How to complete this task:
Copy, word for word, each line of the data below from the first through the line containing "identifiers echoed. -/", and stop there.

── Available data ──

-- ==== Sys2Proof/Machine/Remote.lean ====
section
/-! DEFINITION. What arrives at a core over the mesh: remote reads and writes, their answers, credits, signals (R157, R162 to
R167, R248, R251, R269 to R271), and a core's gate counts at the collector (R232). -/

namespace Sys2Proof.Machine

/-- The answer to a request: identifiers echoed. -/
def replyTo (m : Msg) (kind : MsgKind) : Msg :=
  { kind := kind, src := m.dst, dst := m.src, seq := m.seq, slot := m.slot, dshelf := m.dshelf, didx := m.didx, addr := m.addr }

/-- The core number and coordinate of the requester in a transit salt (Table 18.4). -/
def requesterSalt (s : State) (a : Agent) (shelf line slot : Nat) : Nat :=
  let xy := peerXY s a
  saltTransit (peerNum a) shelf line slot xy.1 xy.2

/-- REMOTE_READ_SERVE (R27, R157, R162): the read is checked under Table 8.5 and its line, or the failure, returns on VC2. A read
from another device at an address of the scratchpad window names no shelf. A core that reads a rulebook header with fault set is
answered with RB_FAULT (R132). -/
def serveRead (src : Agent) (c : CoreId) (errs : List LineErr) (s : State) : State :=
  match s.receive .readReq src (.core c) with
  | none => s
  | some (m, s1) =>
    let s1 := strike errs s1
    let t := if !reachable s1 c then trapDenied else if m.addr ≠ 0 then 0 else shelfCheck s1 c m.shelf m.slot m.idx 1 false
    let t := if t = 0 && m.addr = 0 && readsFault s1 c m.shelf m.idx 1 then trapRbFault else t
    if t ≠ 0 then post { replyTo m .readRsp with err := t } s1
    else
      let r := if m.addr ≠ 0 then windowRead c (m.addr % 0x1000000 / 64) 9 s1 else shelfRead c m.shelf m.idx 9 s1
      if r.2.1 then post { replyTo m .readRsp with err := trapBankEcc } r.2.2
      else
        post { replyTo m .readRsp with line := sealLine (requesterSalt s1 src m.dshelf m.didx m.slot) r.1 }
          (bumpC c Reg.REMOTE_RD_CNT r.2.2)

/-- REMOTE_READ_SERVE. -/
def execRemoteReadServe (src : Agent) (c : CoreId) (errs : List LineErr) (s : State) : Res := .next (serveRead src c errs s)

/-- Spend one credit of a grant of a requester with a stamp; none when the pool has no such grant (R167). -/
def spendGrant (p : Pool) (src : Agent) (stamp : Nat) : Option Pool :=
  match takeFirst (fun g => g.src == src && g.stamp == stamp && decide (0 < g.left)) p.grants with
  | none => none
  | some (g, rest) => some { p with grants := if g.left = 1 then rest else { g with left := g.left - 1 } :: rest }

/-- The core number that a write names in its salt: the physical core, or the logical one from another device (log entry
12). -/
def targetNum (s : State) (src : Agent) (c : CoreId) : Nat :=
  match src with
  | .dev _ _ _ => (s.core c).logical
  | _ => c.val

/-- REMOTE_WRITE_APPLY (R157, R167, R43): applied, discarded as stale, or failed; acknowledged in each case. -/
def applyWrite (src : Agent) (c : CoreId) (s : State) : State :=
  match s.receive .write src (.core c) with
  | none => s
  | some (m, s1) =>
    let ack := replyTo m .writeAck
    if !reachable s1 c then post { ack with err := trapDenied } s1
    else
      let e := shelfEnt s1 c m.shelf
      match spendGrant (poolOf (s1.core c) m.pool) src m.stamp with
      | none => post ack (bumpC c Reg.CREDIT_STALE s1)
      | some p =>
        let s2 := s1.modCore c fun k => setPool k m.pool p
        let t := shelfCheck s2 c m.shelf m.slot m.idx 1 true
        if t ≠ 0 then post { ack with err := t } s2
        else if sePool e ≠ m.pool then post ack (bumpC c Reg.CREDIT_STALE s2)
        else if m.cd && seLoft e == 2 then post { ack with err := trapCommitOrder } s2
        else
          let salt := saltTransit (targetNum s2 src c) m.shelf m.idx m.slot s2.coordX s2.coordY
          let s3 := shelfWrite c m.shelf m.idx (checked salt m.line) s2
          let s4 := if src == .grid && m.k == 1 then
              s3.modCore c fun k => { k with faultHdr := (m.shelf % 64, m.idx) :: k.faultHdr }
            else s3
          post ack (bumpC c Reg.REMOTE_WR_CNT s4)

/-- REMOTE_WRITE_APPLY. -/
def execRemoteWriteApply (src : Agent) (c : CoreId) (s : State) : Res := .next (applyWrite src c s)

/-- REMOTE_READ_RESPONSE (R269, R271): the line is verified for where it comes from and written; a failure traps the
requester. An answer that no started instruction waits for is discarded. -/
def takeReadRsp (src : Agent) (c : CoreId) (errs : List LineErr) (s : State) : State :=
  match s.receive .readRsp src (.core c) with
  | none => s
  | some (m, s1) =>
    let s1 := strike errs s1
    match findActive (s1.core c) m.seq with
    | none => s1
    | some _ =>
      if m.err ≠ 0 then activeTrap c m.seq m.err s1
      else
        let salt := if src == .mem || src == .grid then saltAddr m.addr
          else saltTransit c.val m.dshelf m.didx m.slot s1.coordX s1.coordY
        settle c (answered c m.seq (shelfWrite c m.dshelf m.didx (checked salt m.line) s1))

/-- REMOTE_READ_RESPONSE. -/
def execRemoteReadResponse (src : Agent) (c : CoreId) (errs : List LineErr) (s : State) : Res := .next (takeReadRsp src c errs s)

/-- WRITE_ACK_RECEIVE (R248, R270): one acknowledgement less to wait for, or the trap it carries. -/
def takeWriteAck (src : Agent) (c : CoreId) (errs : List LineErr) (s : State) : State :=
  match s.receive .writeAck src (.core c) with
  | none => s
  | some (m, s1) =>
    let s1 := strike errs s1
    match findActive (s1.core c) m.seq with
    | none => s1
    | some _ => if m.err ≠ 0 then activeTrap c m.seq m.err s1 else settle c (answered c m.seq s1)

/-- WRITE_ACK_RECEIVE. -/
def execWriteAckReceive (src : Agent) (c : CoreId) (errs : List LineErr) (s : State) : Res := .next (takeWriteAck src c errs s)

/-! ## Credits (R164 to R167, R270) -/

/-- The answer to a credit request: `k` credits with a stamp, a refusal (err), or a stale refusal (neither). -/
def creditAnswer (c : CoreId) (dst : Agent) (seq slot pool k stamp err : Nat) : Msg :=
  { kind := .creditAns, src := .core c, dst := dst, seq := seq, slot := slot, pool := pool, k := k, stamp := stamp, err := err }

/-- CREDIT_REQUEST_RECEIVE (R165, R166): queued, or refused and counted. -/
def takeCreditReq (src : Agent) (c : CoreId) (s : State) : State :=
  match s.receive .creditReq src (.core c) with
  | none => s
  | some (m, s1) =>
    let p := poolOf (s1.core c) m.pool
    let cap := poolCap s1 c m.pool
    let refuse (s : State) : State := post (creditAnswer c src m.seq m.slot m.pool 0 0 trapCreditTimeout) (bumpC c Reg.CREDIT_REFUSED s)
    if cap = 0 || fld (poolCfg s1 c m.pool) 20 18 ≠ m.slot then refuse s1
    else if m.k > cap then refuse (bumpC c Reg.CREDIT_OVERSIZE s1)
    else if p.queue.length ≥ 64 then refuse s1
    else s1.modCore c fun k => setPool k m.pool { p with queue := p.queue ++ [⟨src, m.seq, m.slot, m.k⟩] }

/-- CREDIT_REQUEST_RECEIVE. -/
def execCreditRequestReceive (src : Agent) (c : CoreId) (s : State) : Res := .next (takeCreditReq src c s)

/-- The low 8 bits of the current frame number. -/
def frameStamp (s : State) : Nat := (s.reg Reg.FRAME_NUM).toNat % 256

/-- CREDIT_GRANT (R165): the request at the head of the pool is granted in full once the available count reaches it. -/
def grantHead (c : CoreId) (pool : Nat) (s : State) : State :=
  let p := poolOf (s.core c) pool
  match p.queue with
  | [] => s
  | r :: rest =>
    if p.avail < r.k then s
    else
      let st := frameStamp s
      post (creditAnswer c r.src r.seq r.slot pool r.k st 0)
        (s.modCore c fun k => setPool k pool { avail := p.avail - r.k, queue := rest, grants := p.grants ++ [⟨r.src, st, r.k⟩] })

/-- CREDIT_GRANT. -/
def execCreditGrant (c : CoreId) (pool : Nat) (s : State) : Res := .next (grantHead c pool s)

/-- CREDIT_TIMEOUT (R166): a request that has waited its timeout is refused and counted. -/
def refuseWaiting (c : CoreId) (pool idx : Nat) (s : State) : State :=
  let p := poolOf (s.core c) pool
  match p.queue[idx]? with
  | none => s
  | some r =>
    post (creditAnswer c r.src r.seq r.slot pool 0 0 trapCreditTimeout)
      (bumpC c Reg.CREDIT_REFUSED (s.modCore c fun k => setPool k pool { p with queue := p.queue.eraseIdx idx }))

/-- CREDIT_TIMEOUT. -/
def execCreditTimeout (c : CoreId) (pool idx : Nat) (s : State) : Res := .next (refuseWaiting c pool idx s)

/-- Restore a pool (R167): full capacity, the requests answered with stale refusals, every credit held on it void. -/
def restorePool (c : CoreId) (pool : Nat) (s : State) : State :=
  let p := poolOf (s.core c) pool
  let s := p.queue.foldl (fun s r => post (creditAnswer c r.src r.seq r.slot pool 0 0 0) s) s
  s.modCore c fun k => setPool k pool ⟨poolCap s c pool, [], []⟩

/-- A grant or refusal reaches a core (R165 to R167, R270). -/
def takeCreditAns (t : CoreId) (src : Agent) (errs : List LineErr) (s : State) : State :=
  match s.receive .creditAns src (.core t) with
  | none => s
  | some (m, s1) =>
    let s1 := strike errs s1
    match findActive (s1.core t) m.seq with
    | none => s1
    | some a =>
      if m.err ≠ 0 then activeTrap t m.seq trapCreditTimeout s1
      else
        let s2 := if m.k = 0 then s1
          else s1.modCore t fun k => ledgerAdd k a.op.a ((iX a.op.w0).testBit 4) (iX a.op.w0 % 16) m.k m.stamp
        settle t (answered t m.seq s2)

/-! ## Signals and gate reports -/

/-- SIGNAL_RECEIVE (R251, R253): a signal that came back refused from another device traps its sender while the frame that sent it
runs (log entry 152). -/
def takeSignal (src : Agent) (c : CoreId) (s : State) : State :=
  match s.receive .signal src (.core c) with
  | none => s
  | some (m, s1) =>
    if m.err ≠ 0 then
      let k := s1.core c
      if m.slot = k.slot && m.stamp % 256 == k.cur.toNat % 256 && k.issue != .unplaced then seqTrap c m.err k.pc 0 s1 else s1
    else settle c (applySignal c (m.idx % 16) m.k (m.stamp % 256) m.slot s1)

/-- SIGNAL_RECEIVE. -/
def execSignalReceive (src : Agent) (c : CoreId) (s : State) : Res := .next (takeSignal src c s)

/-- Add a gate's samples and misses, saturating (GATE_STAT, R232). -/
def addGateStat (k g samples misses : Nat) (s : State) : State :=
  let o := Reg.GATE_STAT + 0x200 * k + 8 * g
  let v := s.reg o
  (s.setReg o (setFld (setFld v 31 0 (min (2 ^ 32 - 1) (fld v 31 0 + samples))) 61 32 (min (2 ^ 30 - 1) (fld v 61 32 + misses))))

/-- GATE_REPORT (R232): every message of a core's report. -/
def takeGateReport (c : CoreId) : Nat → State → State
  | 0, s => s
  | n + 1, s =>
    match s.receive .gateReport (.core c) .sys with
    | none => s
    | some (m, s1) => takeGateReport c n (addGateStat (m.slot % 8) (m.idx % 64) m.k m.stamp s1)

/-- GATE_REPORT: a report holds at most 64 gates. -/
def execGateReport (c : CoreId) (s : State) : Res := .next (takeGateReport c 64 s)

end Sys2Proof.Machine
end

───

Problem solution:
-- ==== Sys2Proof/Machine/Remote.lean ====
section
/-! DEFINITION. What arrives at a core over the mesh: remote reads and writes, their answers, credits, signals (R157, R162 to
R167, R248, R251, R269 to R271), and a core's gate counts at the collector (R232). -/

namespace Sys2Proof.Machine

/-- The answer to a request: identifiers echoed. -/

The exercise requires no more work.